■ TASK ■
As soon as the line containing "let dl := s.l1.filter" appears in the material below, start returning lines exactly, and end with the line containing "dirty copy has".

■ DATA FOR THIS TASK ■
-- ==== Sys2Proof/Machine/Cache.lean ====
section
/-!
DEFINITION. The memory system behind translation: the L1s and their MOESI directory (R275, R276), foreign lines and their
generations (R271 to R274), host lines (R387), bias (R383), reads and writes at the home of a byte (R265), poison (R115,
R358).
-/
namespace Sys2Proof.Machine

/-- The L1 copies of a die-local line. -/
def State.copies (s : State) (die vf vline : Nat) : List L1Line :=
  s.l1.filter fun l => l.stamp.isNone && dieOf l.core == die && l.vf == vf && l.vline == vline

/-- A core's own copy of a die-local line: one that carries no stamp (R271). -/
def State.l1Of (s : State) (core vf vline : Nat) : Option L1Line :=
  s.l1.find? fun l => l.core == core && l.stamp.isNone && l.vf == vf && l.vline == vline

/-- Whether two L1 lines are one entry of one L1. -/
def L1Line.same (a b : L1Line) : Bool := a.core == b.core && a.vf == b.vf && a.vline == b.vline

/-- The poisoned 8-byte granules of 64 bytes at a key. -/
def State.poisonMask (s : State) (k : Nat) : BitVec 8 :=
  BitVec.ofNat 8 ((List.range 8).foldl (fun a i => if s.poisoned (k + 8 * i) 8 then a + 2 ^ i else a) 0)

/-- Marks the granules at a key that a mask of pieces of z bytes touches (R358). -/
def State.poisonBy (s : State) (k z m : Nat) (mask : Nat → Bool) : State :=
  (List.range m).foldl (fun s i => if mask i then s.setPoison (k + z * i) z else s) s

/-- Writes a dirty line home, to the frame of the page's entry (R332); a poisoned granule marks every home granule it touches
(R358). Where the entry names no place any more the line is lost (notes/assumptions/68.md). -/
def State.writeBack (s : State) (l : L1Line) : State :=
  if l.dirty then
    match s.homeOf l with
    | .dry => s
    | tg => (s.putHome tg.key (lineBytes l.data)).poisonBy tg.key 8 8 l.poison.getLsbD
  else s

/-- Why the lines that an entry covers cannot be recalled yet: a dirty one waits for the host (R383). -/
def State.recallWait (s : State) (e : DirEntry) : Option Wait := (s.l1.filter e.covers).findSome? s.homeWait

/-- Invalidates every L1 copy that an entry covers, writing a dirty one home, and drops the entry (R275). -/
def State.recallEntry (s : State) (e : DirEntry) : State :=
  let s := (s.l1.filter e.covers).foldl State.writeBack s
  { s with l1 := s.l1.filter (fun l => !e.covers l),
           dir := s.dir.filter (fun x => !(x.die == e.die && x.slice == e.slice && x.vf == e.vf && x.vline == e.vline)) }

/-- Invalidates every L1 copy of a line of a die, writing a dirty one home, and drops its directory entry (R275). -/
def State.recallLine (s : State) (die vf vline : Nat) : State :=
  let cs := s.copies die vf vline
  let s := cs.foldl State.writeBack s
  { s with l1 := s.l1.filter (fun l => !(l.stamp.isNone && dieOf l.core == die && l.vf == vf && l.vline == vline)),
           dir := s.dir.filter (fun e => !cs.any e.covers) }

/-- Recalls every line of a die that n bytes of an address touch. -/
def State.recallBytes (s : State) (die vf va n : Nat) : State :=
  if s.l1.isEmpty then s
  else ((s.l1.filter fun l => l.stamp.isNone && dieOf l.core == die && l.vf == vf && l.vline * 64 < va + n && va < l.vline * 64 + 64).map
    L1Line.vline).foldl (fun s v => s.recallLine die vf v) s

/-- The copies of host lines that n bytes of host memory touch, in every column. -/
def State.hostCopies (s : State) (h n : Nat) : List BedLine :=
  s.quads.flatMap fun q => q.2.bed.filter fun l =>
    match l.target with
    | .host b => b < h + n && h < b + 64
    | _ => false

/-- n bytes as their home gives them (R265): memory, with the dirty copy of each line laid over it. -/
def State.homeRead (s : State) (vf va : Nat) (t : Target) (n : Nat) : List Byte :=
  match t with
  | .dry => List.replicate n 0#8
  | .loc pa =>
    (s.l1.filter fun l => dieOf l.core == dieOfPa pa && l.vf == vf && l.dirty).foldl
      (fun bs l => if l.vline * 64 < va + n && va < l.vline * 64 + 64 then spliceBytes va bs (l.vline * 64) (lineBytes l.data)
        else bs) (Memory.bytes s.mem pa n)
  | .host h =>
    (s.hostCopies h n).foldl (fun bs l =>
      if l.dirty then spliceBytes (memHost + h) bs l.target.key (lineBytes l.data) else bs) (Memory.bytes s.mem (memHost + h) n)
  | t => Memory.bytes s.mem t.key n

/-- Whether the device can reach host memory: the link is up, and has trained as CXL (R377). -/
def State.cacheUp (s : State) : Bool := s.host.linkUp && s.host.cxl

/-- Whether a host line is poisoned, as its dirty copy or host memory has it (R357). -/
def State.hostHomeBad (s : State) (h : Nat) : Bool :=
  match (s.hostCopies h 1).find? BedLine.dirty with
  | some l => l.poison ≠ 0#4
  | none => s.poisoned (memHost + h) 1

/-- The copy of a host line in a quad's column that serves an access of a function, one that is held exclusively where the access
needs that (R387). -/
def Quad.hostLine? (x : Quad) (vf h : Nat) (excl : Bool) : Option BedLine :=
  x.bed.find? fun l => l.host && l.vf == vf && l.target == .host h && (!excl || l.excl)

/-- Whether an access of a quad meets a poisoned host line (R112, R357): in its column's copy that serves it; else as the host answers
the request. -/
def State.hostBad (s : State) (q vf h : Nat) (excl : Bool) : Bool :=
  match (s.quad q).hostLine? vf (h / 64 * 64) excl with
  | some l => l.poison ≠ 0#4
  | none => s.hostHomeBad (h / 64 * 64)

/-- Whether a read of n bytes meets a poisoned granule (R112). -/
def State.readPoison (s : State) (vf va : Nat) (t : Target) (n : Nat) : Bool :=
  match t with
  | .dry => false
  | .loc pa =>
    let dl := s.l1.filter fun l => dieOf l.core == dieOfPa pa && l.vf == vf && l.dirty && l.vline * 64 < va + n &&
      va < l.vline * 64 + 64
    dl.any (fun l => (List.range 8).any fun i =>
      l.poison.getLsbD i && l.vline * 64 + 8 * i < va + n && va < l.vline * 64 + 8 * i + 8) ||
    (s.poisoned pa n && !dl.any (fun l => l.vline * 64 ≤ va && va + n ≤ l.vline * 64 + 64))
  | .host h => (List.range (ceilDiv (h % 64 + n) 64)).any fun i =>
      s.hostHomeBad (h / 64 * 64 + 64 * i) || (!s.cacheUp && (s.hostCopies (h / 64 * 64 + 64 * i) 1).isEmpty)
  | t => s.poisoned t.key n

/-- Whether a read of n bytes by a party of a quad meets a poisoned granule (R112): host memory is read through its column (R387). -/
def State.accessPoison (s : State) (q vf va : Nat) (t : Target) (n : Nat) : Bool :=
  match t with
  | .host h => (List.range (ceilDiv (h % 64 + n) 64)).any fun i => s.hostBad q vf (h / 64 * 64 + 64 * i) false
  | t => s.readPoison vf va t n

/-- Every copy of the host lines that n bytes touch goes, dirty ones into host memory (R387), with their poison (R357). -/
def State.hostFlush (s : State) (h n : Nat) : State :=
  let cs := s.hostCopies h n
  if cs.isEmpty then s
  else
    let s := (cs.filter BedLine.dirty).foldl (fun s l =>
      (s.putHome l.target.key (lineBytes l.data)).poisonBy l.target.key 64 1 fun _ => l.poison ≠ 0#4) s
    { s with quads := FMap.map s.quads fun _ q => { q with bed := q.bed.filter fun l => !cs.contains l } }

/-- Whether n bytes of one line, which a party of a quad writes, stand in a granule that is poisoned once the line's dirty copy has
gone home, where every granule that a poisoned piece touches is poisoned (R124, R358); whole says that a granule the bytes cover whole
does not count. -/
def State.homePoison (s : State) (q vf va : Nat) (t : Target) (n : Nat) (whole : Bool) : Bool :=
  match t with
  | .loc pa =>
    match (s.copies (dieOfPa pa) vf (va / 64)).find? L1Line.dirty with
    | some l => (List.range 8).any fun i =>
        let lo := i / 4 * 32
        l.poison.getLsbD i && va % 64 < lo + 32 && lo < va % 64 + n && !(whole && va % 64 ≤ lo && lo + 32 ≤ va % 64 + n)
    | none => s.poison.any fun p => p < pa + n && pa < p + granule p && !(whole && pa ≤ p && p + granule p ≤ pa + n)
  | .host h => !(whole && n = 64) && s.hostBad q vf h true
  | .dry => false
  | t => s.poison.any fun p => p < t.key + n && t.key < p + granule p && !(whole && t.key ≤ p && p + granule p ≤ t.key + n)

/-- Writes n bytes at their home (R265): a dry page counts them (R32, R33); a local frame loses its L1 copies first; host
memory is written past the caches, whose copies of the line go home. -/
def State.homeWrite (s : State) (vf va : Nat) (t : Target) (bs : List Byte) : State :=
  match t with
  | .dry => s.dryBytes vf bs.length
  | .loc pa => (s.recallBytes (dieOfPa pa) vf va bs.length).putHome pa bs
  | .peer l pa => (s.putHome t.key bs).emit (.peerOp (bitsNat (s.lptEntry vf l) 54 50) l pa bs.length)
  | .host h => (s.hostFlush h bs.length).putHome t.key bs
  | .pool _ _ => s.putHome t.key bs

/-- Wakes the bank that holds a line: with its stale-all flag set it discards its foreign lines first (R274). -/
def Quad.wakeBank (q : Quad) (vline : Nat) : Quad :=
  let b := Config.bedBank vline
  if q.asleep.contains b then
    { q with asleep := q.asleep.filter (· ≠ b), staleAll := q.staleAll.filter (· ≠ b),
             bed := if q.staleAll.contains b then q.bed.filter (fun l => l.host || Config.bedBank l.vline ≠ b) else q.bed }
  else q

/-- The quad's column with the bank of a line awake. -/
def State.wakeLine (s : State) (q vline : Nat) : State :=
  if (s.quad q).asleep.isEmpty then s else s.putQuad q ((s.quad q).wakeBank vline)

/-- A valid foreign line of a quad (R271). -/
def Quad.foreign? (q : Quad) (vf vline : Nat) : Option BedLine :=
  q.bed.find? fun l => !l.host && l.vf == vf && l.vline == vline && l.stamp == q.gen.toNat

/-- The ways of a column in which a function's lines may stand: those of its mask (R335) that no B-operand region takes (R15,
R223). -/
def State.bedWays (s : State) (q vf : Nat) : List Nat :=
  (List.range 14).filter fun i => (s.part vf).ways.getLsbD i && !(s.quad q).bway.getLsbD i

/-- The set of a column that a line belongs to: a column has 4,096 sets (01_machine, "The bed"). -/
def bedSet (vf vline : Nat) : Nat := Config.bedSet (vf * 2 ^ 50 + vline) % 4096

/-- A line leaves a column (R387): a host line's eviction is a request, and a dirty one goes to host memory. DESIGN CHOICE
(notes/assumptions/78.md): while CXL.cache is absent (R377) no request leaves, and what a dirty line holds is lost. -/
def State.evictBed (s : State) (l : BedLine) : State :=
  if !s.cacheUp then s
  else
  match l.host, l.dirty with
  | false, _ => s
  | true, false => s.emit (.cacheReq (l.target.key / 64 - memHost / 64) "CleanEvict")
  | true, true =>
    ((s.putHome l.target.key (lineBytes l.data)).poisonBy l.target.key 64 1 fun _ => l.poison ≠ 0#4).emit
      (.cacheReq (l.target.key / 64 - memHost / 64) "DirtyEvict")

/-- Installs a line in a column, in a way of the function's that is free in the line's set, else in the place of another. -/
def State.installBed (s : State) (q : Nat) (l : BedLine) : State :=
  let ws := s.bedWays q l.vf
  let x := s.quad q
  let rest := x.bed.filter fun y => !(y.vf == l.vf && y.vline == l.vline)
  let taken (w : Nat) : Bool := rest.any fun y => y.way == w && bedSet y.vf y.vline == bedSet l.vf l.vline
  match ws.find? fun w => !taken w with
  | some w => s.putQuad q { x with bed := rest ++ [{ l with way := w }] }
  | none =>
    match ws[Config.victim s.tick % ws.length]? with
    | none => s
    | some w =>
      let out (y : BedLine) : Bool := y.way == w && bedSet y.vf y.vline == bedSet l.vf l.vline
      let s := (rest.filter out).foldl State.evictBed s
      s.putQuad q { x with bed := rest.filter (fun y => !out y) ++ [{ l with way := w }] }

■ WRITTEN SOLUTION ■
    let dl := s.l1.filter fun l => dieOf l.core == dieOfPa pa && l.vf == vf && l.dirty && l.vline * 64 < va + n &&
      va < l.vline * 64 + 64
    dl.any (fun l => (List.range 8).any fun i =>
      l.poison.getLsbD i && l.vline * 64 + 8 * i < va + n && va < l.vline * 64 + 8 * i + 8) ||
    (s.poisoned pa n && !dl.any (fun l => l.vline * 64 ≤ va && va + n ≤ l.vline * 64 + 64))
  | .host h => (List.range (ceilDiv (h % 64 + n) 64)).any fun i =>
      s.hostHomeBad (h / 64 * 64 + 64 * i) || (!s.cacheUp && (s.hostCopies (h / 64 * 64 + 64 * i) 1).isEmpty)
  | t => s.poisoned t.key n

/-- Whether a read of n bytes by a party of a quad meets a poisoned granule (R112): host memory is read through its column (R387). -/
def State.accessPoison (s : State) (q vf va : Nat) (t : Target) (n : Nat) : Bool :=
  match t with
  | .host h => (List.range (ceilDiv (h % 64 + n) 64)).any fun i => s.hostBad q vf (h / 64 * 64 + 64 * i) false
  | t => s.readPoison vf va t n

/-- Every copy of the host lines that n bytes touch goes, dirty ones into host memory (R387), with their poison (R357). -/
def State.hostFlush (s : State) (h n : Nat) : State :=
  let cs := s.hostCopies h n
  if cs.isEmpty then s
  else
    let s := (cs.filter BedLine.dirty).foldl (fun s l =>
      (s.putHome l.target.key (lineBytes l.data)).poisonBy l.target.key 64 1 fun _ => l.poison ≠ 0#4) s
    { s with quads := FMap.map s.quads fun _ q => { q with bed := q.bed.filter fun l => !cs.contains l } }

/-- Whether n bytes of one line, which a party of a quad writes, stand in a granule that is poisoned once the line's dirty copy has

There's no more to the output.